MCQ on Linear Algebra. A is a $5\times5$ matrix with real entries and x is a $5\times1$ vector. What is correct about the set $\{Ax,A^2x..A^5x\}$?

Question

The options given are :

a. Linear dependence/ independence cannot be determined without knowing the whole matrix A.

b. The vectors are linearly dependent

c. The vectors are linearly independent iff A is symmetric

d. The vectors are linearly independent iff A is PD (Positive Definite)

e. The vectors are linearly independent

For background, I tried to apply the principle of Krylov subspaces here and ended up with a solution that the vectors are almost always linearly independent, albeit with some exceptions. Some exceptions among diagonalizable matrices occur when A has an eigenvalue of 0,1, or a root of unity and x is an associated eigenvector.

So I am now confused as to which option to select. Any help appreciated.

Answer 1

Item $(e)$ is false by taking $x=0$. This would make $\{Ax,\ldots ,A^5x\}=\{0\}$ which is clearly linearly dependent. To see why items $(b)-(d)$ fail, take $x=e_1$, and consider the $5\times 5$ matrix $A$ defined by $$A=\begin{pmatrix}0&0&0&0&-1\\ 1&0&0&0&0\\ 0&1&0&0&0\\ 0&0&1&0&0\\ 0&0&0&1&0\end{pmatrix}$$ It is easily verified that $\{Ax,A^2x,\ldots,A^5x\}$ is linearly independent. However, $A$ is not symmetric nor positive definite as $A$ has an eigenvalue of $-1$.

Answer 2

The statement that is the least false is a.
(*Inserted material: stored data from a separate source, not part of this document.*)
-- ==== Sys2Proof/Machine/OpsPlot.lean ====
section
/-! DEFINITION. The Plotter's planning (R57 to R97): costs, limits, bookings, direct and detour plans, write bookings and the
floors of Table 03-6. Bounds are held exactly, in units q of 1/55,440 ns, which divides every term (log entry 11). -/

set_option linter.unusedVariables false

namespace Sys2Proof.Machine

/-- q in a microsecond, in 1/16 µs, in a clock tick, in a frame. -/
def qUs : Nat := 55440000
def q16 : Nat := 3465000
def qTick : Nat := 69300
def qFrame : Nat := 55440000000

/- Fixed path terms (Table 03-3, R224). -/
def tAdmMax : Nat := 2 * qUs
def tHand : Nat := qUs / 2
def tBnd : Nat := 17740800
def tCiph : Nat := qUs
def tLink : Nat := qUs / 2
def tPar : Nat := 2 * qUs
def tStage : Nat := qUs
def tAllow : Nat := 10 * qUs
def tPost : Nat := qUs
def tCA : Nat := 8870400

/-- T_CIPH of a namespace's reads: 1.40 µs while a rekey of one in LBAF 1 runs (R478). -/
def State.ciphQ (s : State) (nsid : Nat) : Nat :=
  match s.nsOf nsid with
  | some n => if n.lbaf = 1 ∧ (tabGet (fun _ => KSlot.reset) s.cip.slot n.slot).shadow.isSome then tCiph * 14 / 10 else tCiph
  | none => tCiph

/-- Rates of Table 07-2 in MT/s. -/
def rateMTs (code : Nat) : Nat :=
  [10, 800, 1200, 1600, 2000, 2400, 2400, 3200, 3600, 4000, 4400, 4800].getD code 10

/-- t_XFER of `bytes` on channel `c` (R224). -/
def State.xferQ (s : State) (c bytes : Nat) : Nat := bytes * (qUs / rateMTs (s.chan c).rate) + tCA

/-- t_HOST of `bytes` through a port of `rate` sixteenths of a GB/s. -/
def hostQ (rate bytes : Nat) : Nat := if rate = 0 then 0 else bytes * 16 * 55440 / rate

/-- Decode times per codeword in ns (Table 09-1). -/
def hardNs (code : Nat) : Nat := match code with | 1 => 750 | 2 => 900 | 3 => 500 | _ => 0
def softNs (code reads : Nat) : Nat :=
  match code, reads with
  | 1, 2 => 1500 | 1, _ => 1875 | 2, 2 => 1750 | 2, _ => 2200 | 3, 2 => 1000 | 3, _ => 1250 | _, _ => 0
/-- L_CW of a code (Table 09-1). -/
def cwBytes (code : Nat) : Nat := match code with | 1 => 4608 | 2 => 4704 | 3 => 4352 | _ => 0
/-- SPARE_BYTES of a code. -/
def spareOf (code : Nat) : Nat := match code with | 1 => 2048 | 2 => 2432 | 3 => 1024 | _ => 0

/-- Rounding up once to a whole 1/16 µs (R66). -/
def unitsOf (q : Nat) : Nat := ceilDiv q q16

/-- κ_k × 1,000 (Table 17-4). -/
def kappaStep (k : Nat) : Nat := [1000, 950, 900, 700, 500, 400, 250, 100].getD k 100

/-! ### Limits (R60, R92) -/

/-- A time limit per frame: the smaller of the two terms of R92. -/
def State.timeLimit (s : State) (base recon hk : Nat) : Nat :=
  let th := s.plt.thNow
  min (base * (1000 - hk - th - recon) / 1000) (base * (1000 - hk - recon) * kappaStep s.plt.step / 1000000)

/-- HK and RECON_g in force (R91). -/
def State.hk (s : State) : Nat := s.plt.hkNow
def State.recon (s : State) (g : Nat) : Nat := tabGet (fun _ => 20) s.plt.reconNow g
/-- The largest RECON_g over the 16 groups of a channel's dies (R60). -/
def State.chanRecon (s : State) (c : Nat) : Nat :=
  (List.range 16).foldl (fun m k => max m (s.recon ((16 * c + k) % 128))) 0

/-- A sheet's ladder limit (R95, R311): LADDER_10MA, or a smaller I_MAX of the sheet's identity record that is not 0. -/
def State.ladderLimit (s : State) (sheet : Nat) : Nat :=
  let b := tabGet (fun _ => Bay.reset) s.bays sheet
  let l := s.fld F.PLT_SHEET_PWR_LADDER_10MA sheet
  let i := le b.id 28 2
  if b.idValid && decide (i ≠ 0) then min l i else l

/-- The limit of a per-frame resource (Table 03-1, R60, R92, R105, R466), and of a start-ladder window (R95). Resources 12 and 13 are die
and channel time of a detour of a quiet die, for which the housekeeping share is bookable. -/
def State.limit (s : State) (res idx : Nat) : Nat :=
  match res with
  | 0 => s.timeLimit 16000 (s.recon (dieGroup idx)) s.hk
  | 12 => s.timeLimit 16000 (s.recon (dieGroup idx)) 0
  | 1 => s.timeLimit 16000 (s.chanRecon idx) s.hk * s.cip.kappa / 1000
  | 13 => s.timeLimit 16000 (s.chanRecon idx) 0 * s.cip.kappa / 1000
  | 2 => s.timeLimit (64 * 16000) 0 s.hk
  | 3 => s.timeLimit (64 * 16000) 0 s.hk
  | 4 => (s.port idx).rateUsed * 62500 * s.cip.kappa / 1000
  | 5 => (s.port idx).rateUsed * 62500
  | 6 => s.fld F.PLT_SHEET_PWR_SHEET_TOKENS idx
  | 7 => let t := s.fld F.PLT_ENVELOPE_TOTAL_TOKENS 0; if s.plt.capPs1 then min t 10000 else t
  | 10 => if idx < 2048 then 16 * s.recon (dieGroup idx) else 16 * s.chanRecon (idx - 2048)
  | 11 => s.ladderLimit idx
  | _ => 0

/-- A die of the quiet slot in force, in a frame of the slot (R105). -/
def State.quietDie (s : State) (d frame : Nat) : Bool :=
  decide (s.plt.quiet = some (dieChan d) ∧ frame < s.plt.frame + s.plt.quietLeft)

/-- The limit in one frame: nothing is booked on the quiet dies of a slot (R105). -/
def State.limitAt (s : State) (res idx frame : Nat) : Nat :=
  if (res = 0 ∨ res = 12 ∨ (res = 10 ∧ idx < 2048)) ∧ s.quietDie idx frame then 0 else s.limit res idx

/-- The booking table of a resource. -/
def Plotter.tab (p : Plotter) (res : Nat) : Tab Nat :=
  match res with
  | 0 | 12 => p.die | 1 | 13 => p.chan | 2 => p.ldpc | 3 => p.parity | 4 => p.portIn | 5 => p.portOut | 6 => p.power
  | 7 => p.powerAll | 10 => p.recon | 11 => p.ladder | _ => []

/-- Units booked of a resource in a frame, or in a start-ladder window. -/
def Plotter.booked (p : Plotter) (res idx frame : Nat) : Nat := tabGet (fun _ => 0) (p.tab res) (Booking.key ⟨res, idx, frame, 0⟩)

/-- Room left in a frame. -/
def State.room (s : State) (res idx frame : Nat) : Nat := s.limitAt res idx frame - s.plt.booked res idx frame

/-- Ticks of a start-ladder window (R95), and the window a tick lies in. -/
def ladderTicks : Nat := 10 * usTicks
def windowOf (tick : Nat) : Nat := tick / ladderTicks

/-- The pool that serves a user (TIL_ROUTE, R432). -/
def State.route (s : State) (u : Nat) : Nat := bits (s.rg .TIL_ROUTE 0) (4 * u + 2) (4 * u)

/-- Reserves `n` tiles of a pool (R436, R437); the Plotter's limit is the smaller of size and target (R434). -/
def State.reserveTiles (s : State) (p n : Nat) : Option State :=
  match s.til.pool[p]? with
  | some t =>
    if n ≤ t.avail ∧ t.inUse + t.reserved + n ≤ min t.size t.limit then some (s.setTPool p { t with reserved := t.reserved + n })
    else none
  | none => none

/-- A booking lies within the horizon: frames 0 to 63, or a ladder window not yet past. -/
def State.inHorizon (s : State) (b : Booking) : Bool :=
  if b.res = 11 then decide (windowOf s.now ≤ b.frame) else decide (s.plt.frame ≤ b.frame ∧ b.frame ≤ s.plt.frame + 63)

/-- One booking tested against its limit and added (R61): nothing where it does not fit, or lies beyond frame 63. -/
def State.book1 (s : State) (b : Booking) : Option State :=
  if b.units = 0 then some s
  else if b.res = 8 then s.reserveTiles b.idx b.units
  else if b.res = 9 then
    if s.pwr.stagingUse + b.units ≤ s.plt.stagingNow then
      some { s with pwr := { s.pwr with stagingUse := s.pwr.stagingUse + b.units } }
    else none
  else if !s.inHorizon b then none
  else if s.limitAt b.res b.idx b.frame < s.plt.booked b.res b.idx b.frame + b.units then none
  else some { s with plt := s.plt.apply true b }

/-- A list of bookings, all or none. -/
def State.bookAll (s : State) : List Booking → Option State
  | [] => some s
  | b :: rest => (s.book1 b).bind (fun t => t.bookAll rest)

/-! ### Shares over frames (R58, R94) -/

/-- Units reached at `t` of `n` units spread over `len` from `start`, rounded up and never beyond `n`. -/
def reached (n len start t : Nat) : Nat := if t ≤ start then 0 else if len = 0 then n else min n (ceilDiv (n * (t - start)) len)

/-- The shares of `n` units of a resource over the frames that `len` from `off` (q, from the start of the frame in
progress) touches. -/
def shares (frame0 res idx n len off : Nat) : List Booking :=
  let first := off / qFrame
  let last := (off + len) / qFrame
  ((List.range (last + 1 - first)).map (fun k =>
    let a := (first + k) * qFrame
    ({ res := res, idx := idx, frame := frame0 + first + k,
       units := reached n len off (a + qFrame) - reached n len off (max a off) } : Booking))).filter (fun b => decide (b.units ≠ 0))

/-- Energy of one operation in whole power tokens (R66, R94): `e` in 1/256 token, plus E_BYTE per KiB moved. -/
def tokensOf (p : Profile) (e bytes : Nat) : Nat := ceilDiv (e * 1024 + p.eByte * bytes) (256 * 1024)

/-! ### Die queues and closed windows (R63 to R70) -/

def State.dieQueue (s : State) (d : Nat) : List DieOp := tabGet (fun _ => []) s.plt.queue d
def State.runningOp (s : State) (d : Nat) : Option Running := tabGet (fun _ => none) s.plt.running d
def State.closedList (s : State) (d : Nat) : List Closed := tabGet (fun _ => []) s.plt.closed d
def State.setClosed (s : State) (d : Nat) (l : List Closed) : State :=
  { s with plt := { s.plt with closed := tabSet (fun _ => []) s.plt.closed d l } }

/-- A minimum run booked for the resume of an operation that still stands suspended does not close its die (R68, R70). -/
def State.standsOpen (s : State) (d : Nat) (w : Closed) : Bool :=
  decide (w.why = 3 ∧ w.from_ ≤ s.now) && ((s.runningOp d).map Running.suspended).getD false

/-- The closed windows of a die (R68): a suspended one is open. -/
def State.windows (s : State) (d : Nat) : List Closed := (s.closedList d).filter (fun w => !s.standsOpen d w)

/-- End of the closed window a die is in at `t` (R68). -/
def State.closedUntil (s : State) (d t : Nat) : Option Nat :=
  ((s.windows d).filter (fun c => decide (c.from_ ≤ t ∧ t < c.until_))).foldl
    (fun m c => some (max (m.getD 0) c.until_)) none

/-- Another member of the die's group has a closed window overlapping `len` ticks from `t` (R69): the latest end of one. -/
def State.groupClash (s : State) (d t len : Nat) : Option Nat :=
  (groupDies (dieGroup d)).foldl (fun m k =>
    if k = d then m
    else (s.windows k).foldl (fun m c =>
      if c.from_ < t + len ∧ t < c.until_ then some (max (m.getD 0) c.until_) else m) m) none

/-- Another member of the die's group waits for its named resume: no closed window begins on this one before it (R247). -/
def State.resumeAwaited (s : State) (d : Nat) : Bool :=
  !(s.dieOf d).resumeDue && (groupDies (dieGroup d)).any (fun k => decide (k ≠ d) && (s.dieOf k).resumeDue)

/-- End of the closed window other than a minimum run or a segment of a program or erase that a die is in at `t` (R68). -/
def State.shutUntil (s : State) (d t : Nat) : Option Nat :=
  ((s.closedList d).filter (fun c => decide (c.from_ ≤ t ∧ t < c.until_ ∧ c.why < 3))).foldl (fun m c => some (max (m.getD 0) c.until_)) none

/-- Closed windows to be entered, as offsets and lengths in ticks from `t`, meet one of another member of the group (R69): how far the
latest such window asks for a later start. -/
def State.runsClash (s : State) (d t : Nat) (l : List (Nat × Nat)) : Option Nat :=
  l.foldl (fun m w =>
    if w.2 = 0 then m
    else match s.groupClash d (t + w.1) w.2 with
      | some e => some (max (m.getD 0) (e - w.1))
      | none => m) none

/-- Closed windows may not begin on a die at `t` now (R69, R247). -/
def State.runsBarred (s : State) (d t : Nat) (l : List (Nat × Nat)) : Bool :=
  (s.runsClash d t l).isSome || (l.any (fun w => decide (w.2 ≠ 0)) && s.resumeAwaited d)

/-- The first start at or after `t` at which a list of closed windows fits R69: each turn leaves one window of the group behind. -/
def State.placeFrom (s : State) (d : Nat) (l : List (Nat × Nat)) : Nat → Nat → Nat
  | 0, t => t
  | fuel + 1, t => match s.runsClash d t l with
    | none => t
    | some e => s.placeFrom d l fuel (max e (t + 1))

/-- The turns `placeFrom` may need: one for each closed window of the group against each window placed. -/
def State.placeTurns (s : State) (d : Nat) (l : List (Nat × Nat)) : Nat :=
  1 + ((groupDies (dieGroup d)).map (fun k => (s.closedList k).length)).foldl (fun n k => n + k) 0 * max 1 l.length

/-- No window of a die begins before the resume that another member of its group awaits, nor in the minimum run that follows it (R247); the
resume comes when no other member is in a closed window. -/
def State.afterResume (s : State) (d t : Nat) : Nat :=
  if s.resumeAwaited d then
    let shut := (groupDies (dieGroup d)).foldl (fun m k => max m ((s.closedUntil k s.now).getD s.now)) s.now
    (groupDies (dieGroup d)).foldl (fun m k =>
      if (s.dieOf k).resumeDue then
        match s.runningOp k, s.profileOf k with
        | some r, some p => max m (shut + 50 * (if r.op.kind = 2 then p.minE else p.minP))
        | _, _ => m
      else m) (max t shut)
  else t
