-- ==== Sys2Proof/Machine/OpsReq.lean ====
section
/-! DEFINITION. What the mailbox requests share: long operations (R413), the return to SERVICE for work (R488), units and
isolation for Survey and unit reset (R548, R607 to R609), fault words as they read (Tables 18-7 to 18-9). -/

set_option linter.unusedVariables false

namespace Sys2Proof.Machine

/-- What a meaning answers. -/
abbrev Res := Host.Outcome State Fault Refusal
/-- A next state as an answer. -/
def resOf (s : State) : Res := .next s

/-- A byte of the Cartouche row (Table 20-4): what has been programmed since manufacture, else manufacture's byte; the ordering code is
TQ128-KA or TQ128-KN (Table 00-2); the owner's fields and the reserved bytes are blank. -/
def otpBlank (a : Nat) : Byte :=
  match a with
  | 0 => 0x4B#8 | 1 => 0x43#8 | 2 => 0x54#8 | 3 => 0x31#8 | 20 => 0xB1#8
  | 4 => 0x54#8 | 5 => 0x51#8 | 6 => 0x31#8 | 7 => 0x32#8 | 8 => 0x38#8 | 9 => 0x2D#8 | 10 => 0x4B#8
  | 11 => if (Config.cartouche 11).getLsbD 0 then 0x4E#8 else 0x41#8
  | a => if a = 22 ∨ a = 23 ∨ (58 ≤ a ∧ a < 64) ∨ (209 ≤ a ∧ a < 512) ∨ 4096 ≤ a then 0#8 else Config.cartouche a
def State.otpByte (s : State) (a : Nat) : Nat := (tabGet otpBlank s.por.otp a).toNat
def State.otpBytes (s : State) (a n : Nat) : List Nat := (List.range n).map (fun k => s.otpByte (a + k))

/-- The ordering code is TQ128-KN (R2, R3): its eighth character. -/
def State.isKN (s : State) : Bool := decide (s.otpByte 11 = 0x4E)
/-- Soldered flash (SHB_CFG.SOLDERED). -/
def State.soldered (s : State) : Bool := decide (s.otpByte 21 % 2 = 1)
/-- The PCI vendor ID. -/
def State.vendorId (s : State) : Nat := le (s.otpBytes 44 2) 0 2

/-- FW_VERSION of the booted slot; 0 in ROM recovery. -/
def State.fwVersion (s : State) : Nat :=
  if s.por.booted < 3 then (tabGet (fun _ => BootSlot.reset) s.por.slots s.por.booted).fwVersion else 0

/-- A long operation is accepted (R413): its handle, and the response with ASYNC set. -/
def State.startLong (s : State) (q : MbxReq) (opcode : Nat) (rest : List Nat) : Nat × State :=
  let r := s.newHandle q.path (opcode / 256)
  (r.1, r.2.respond q opcode Ms.success true (bytesLe 4 r.1 ++ rest))

/-- The mode of service with the fences as they stand (R487). -/
def State.serviceMode (s : State) : Mode := if s.fencedUnits then .degraded else .service

/-- A mode change that enters or leaves DEGRADED re-checks the classes (R48). -/
def State.toModeChecked (s : State) (m : Mode) : State :=
  let t := s.toMode m
  if decide (s.pwr.mode = .degraded) ≠ decide (m = .degraded) then t.recheck else t

/-- DRAM enters or leaves self-refresh (Table 16-1: it is in it in deep READY). -/
def State.dramRest (s : State) (on : Bool) : State := { s with dram := s.dram.map (fun (e : Nat × Dram) => (e.1, { e.2 with selfRef := on })) }

/-- READY returns to SERVICE, or DEGRADED, for work that books Plotter capacity (R488). -/
def State.toService (s : State) : State :=
  let s := if s.pwr.mode = .ready ∧ s.pwr.pstate = 3 then s.dramRest false else s
  match s.pwr.mode with
  | .ready =>
    let t := s.toModeChecked s.serviceMode
    { t with pwr := { t.pwr with pstate := 0, entering := none } }
  | _ => s

/-- The unit a request names exists (R421). -/
def unitOk (block inst : Nat) : Bool := decide (inst < unitCount block)

/-- FLT_STATUS of an instance (Table 18-7). -/
def State.fltStatus (s : State) (b i : Nat) : W32 :=
  let u := s.unit b i
  BitVec.ofNat 32 (b2n u.fenced * 2 ^ 31 + b2n u.ind * 2 ^ 30 + b2n (s.partnerInd b i) * 2 ^ 29 + b2n u.isolated * 2 ^ 28
    + u.lastClass % 16 * 2 ^ 24 + u.lastCause % 256 * 2 ^ 16) ||| (u.ev &&& fieldMask 8 3)

/-- FLT_MASK (Table 18-8). -/
def State.fltMask (s : State) (b i : Nat) : W32 := BitVec.ofNat 32 ((s.unit b i).mask % 64 * 8)

/-- FLT_CTL (Table 18-9). -/
def State.fltCtl (s : State) (b i : Nat) : W32 :=
  let u := s.unit b i
  let act := (List.range' 1 6).foldl (fun m k => if u.inj.any (fun j => decide (j.checker = k ∧ j.left ≠ 0)) then m + 2 ^ (9 + k) else m) 0
  BitVec.ofNat 32 (u.corr % 256 * 2 ^ 24 + u.cont % 256 * 2 ^ 16 + act + b2n u.fenced)

/-- A checker an instance has (Table 18-5). -/
def checkerIn (block k : Nat) : Bool :=
  match k with
  | 1 => decide (block ≠ 0x0D0)
  | 2 => decide (block ∈ [0x010, 0x020, 0x030, 0x040, 0x050, 0x060, 0x070, 0x080, 0x081, 0x090, 0x0A0, 0x0A1, 0x0A2, 0x0B0])
  | 3 => decide (block = 0x0D0)
  | 4 => decide (block ∈ [0x020, 0x040, 0x080, 0x090, 0x0A1, 0x0A2])
  | 5 => decide (block = 0x080)
  | 6 => decide (block = 0x070)
  | _ => false

/-- Table 18-5 and R554: an injection that may be armed. -/
def injectOk (block k : Nat) (single : Bool) (n : Nat) : Bool :=
  checkerIn block k && (!single || decide (k = 1 ∨ k = 6)) && decide (1 ≤ n ∧ n ≤ 255) && (decide (k ≠ 3) || decide (n ≤ 8))

/-- An injection with transactions left on the checker. -/
def State.injBusy (s : State) (block inst k : Nat) : Bool := (s.unit block inst).inj.any (fun j => decide (j.checker = k ∧ j.left ≠ 0))

/-- An injection armed: each instance holds one per checker (R554). -/
def State.arm (s : State) (block inst k : Nat) (single : Bool) (n : Nat) : State :=
  let u := s.unit block inst
  s.setUnit block inst { u with inj := ⟨k, n, single⟩ :: u.inj.filter (fun j => decide (j.checker ≠ k)) }

/-- One transaction of an injection is spent; none is spent while the instance is fenced or isolated (R554). -/
def State.spend (s : State) (block inst k : Nat) : State :=
  let u := s.unit block inst
  if u.fenced || u.isolated then s
  else s.setUnit block inst { u with inj := u.inj.map (fun (j : Injection) => if j.checker = k then { j with left := j.left - 1 } else j) }

/-- The checker whose injection raises a cause, and the transactions it takes (Table 18-5). -/
def causeChecker (cause : Nat) : Nat × Nat :=
  match cause with
  | 0x01 | 0x02 | 0x03 => (1, 1) | 0x04 => (2, 1) | 0x05 => (2, 2) | 0x06 => (3, 1) | 0x08 => (4, 1) | 0x09 => (4, 2)
  | 0x0A => (5, 1) | 0x0B | 0x0C => (6, 1) | _ => (0, 0)

/-- The transactions that raised an injected fault are spent. -/
def State.spendFor (s : State) (block inst cause : Nat) : State :=
  let c := causeChecker cause
  let u := s.unit block inst
  s.setUnit block inst { u with inj := u.inj.map (fun (j : Injection) => if j.checker = c.1 then { j with left := j.left - c.2 } else j) }

/-- Isolation of an instance moves its work as its fence would, under a new epoch (R548 step 1, R608), without a fence. -/
def State.isolate (s : State) (block inst : Nat) : State :=
  let u := s.unit block inst
  let s := s.setUnit block inst { u with isolated := true }
  match block with
  | 0x020 => match s.nextWaypoint (inst / 128) inst with
    | some j => s.moveFns inst j
    | none => s
  | 0x040 => s.resteer inst
  | 0x0A2 =>
    let r := s.moveDies inst false
    r.1.fenceLeft r.2
  | 0x0B0 => s.fenceLane inst
  | _ => s

/-- A test isolates its instance (R608): not the flash channel's, which closes windows, nor the tile pool's (R616). -/
def isolates (block : Nat) : Bool := decide (block ≠ 0x0A0 ∧ block ≠ 0x0A1 ∧ block ≠ 0x060)

/-- A flash channel's test may take its slot now (R103, R237, R608): where no group of its dies has another member closed, outside a quiet slot of the
channel, and within the housekeeping share of the frame, which it then uses whole, behind a retraining that is due; the forced slot is booked
out of the reserve, ahead of both (log entry 63). -/
def State.channelSlot (s : State) (t : Test) : Bool :=
  decide (t.block ≠ 0x0A0 ∧ t.block ≠ 0x0A1)
    || (decide (s.plt.quiet ≠ some t.inst) && !(chanDies t.inst).any (fun d => s.dieLive d && s.runsBarred d s.now [(0, 480000)])
      && (t.forced || t.requal || decide (tabGet (fun _ => 0) s.plt.hkUsed t.inst = 0)))

/-- The reference check (R610): the last completed window. -/
def State.refOk (s : State) : Bool := decide (781172 ≤ s.srv.refLast ∧ s.srv.refLast ≤ 781328)

/-- The test at the head of the queue may start (R609, R610, R621): at most MAX_RUN run; no critical trip, no drain; the last reference window
passed; no other instance of its sibling group is isolated; a flash channel finds its slot. -/
def State.mayStart (s : State) (t : Test) : Bool :=
  decide (s.srv.running.length < s.fld F.SRV_CFG_MAX_RUN 0) && !s.ctr.trip && !s.plt.drain
    && s.refOk
    && (t.requal || s.fenced t.block t.inst || !isolates t.block
      || !(siblings t.block t.inst).any (fun j => (s.unit t.block j).isolated))
    && s.channelSlot t && (t.forced || t.requal || !s.retrainDue)

/-- The flash channel whose housekeeping fraction pays for a test's slot (R103): that of the unit; other units take no channel's time. -/
def Test.chan? (t : Test) : Option Nat :=
  match t.block with
  | 0x0A0 | 0x0A1 => some t.inst
  | 0x0A2 => some (t.inst / 4)
  | 0x0B0 => some (t.inst / 2)
  | _ => none

/-- Tests start in arrival order (R609, R608). -/
def State.startTests (s : State) : Nat → State
  | 0 => s
  | n + 1 =>
    match s.srv.queued with
    | [] => s
    | t :: rest =>
      if !s.mayStart t then s
      else
        let s := { s with srv := { s.srv with queued := rest, running := s.srv.running ++ [t],
                                              forcedPending := s.srv.forcedPending && !t.forced } }
        let s := if t.requal || s.fenced t.block t.inst || !isolates t.block then s else s.isolate t.block t.inst
        -- a flash channel's test closes the windows of its dies (R608)
        let s := if t.block = 0x0A0 ∨ t.block = 0x0A1 then (chanDies t.inst).foldl (fun s d => s.addClosed d s.now 480000 0) s else s
        let s := match t.chan? with
          | some c => if t.requal then s else s.spendHk c
          | none => s
        (if t.forced then s.event F.SRV_EVENTS_FORCED 0 0 else s).startTests n

/-- Tests that wait start where they can. -/
def State.startQueued (s : State) : State := s.startTests s.srv.queued.length

end Sys2Proof.Machine
end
A matrix $A$ will be such that there exists an $x$ for which $\{Ax,\dots,A^5 x\}$ is linearly independent if and only if $A$ is invertible and non-derogatory. For such a matrix $A$, a vector $x$ will have this property if and only if it is an "$A$-cyclic vector", i.e. if the set $\{x,Ax,A^2x,\dots\}$ spans $\Bbb R^5$.

Statement b is false because the vectors are independent, for instance, when $A$ an invertible diagonal matrix and $x = (1,\dots,1)^T$. Statement c is false: the vectors are not independent if $A$ is the identity matrix. Statements d and e are false for the same reason.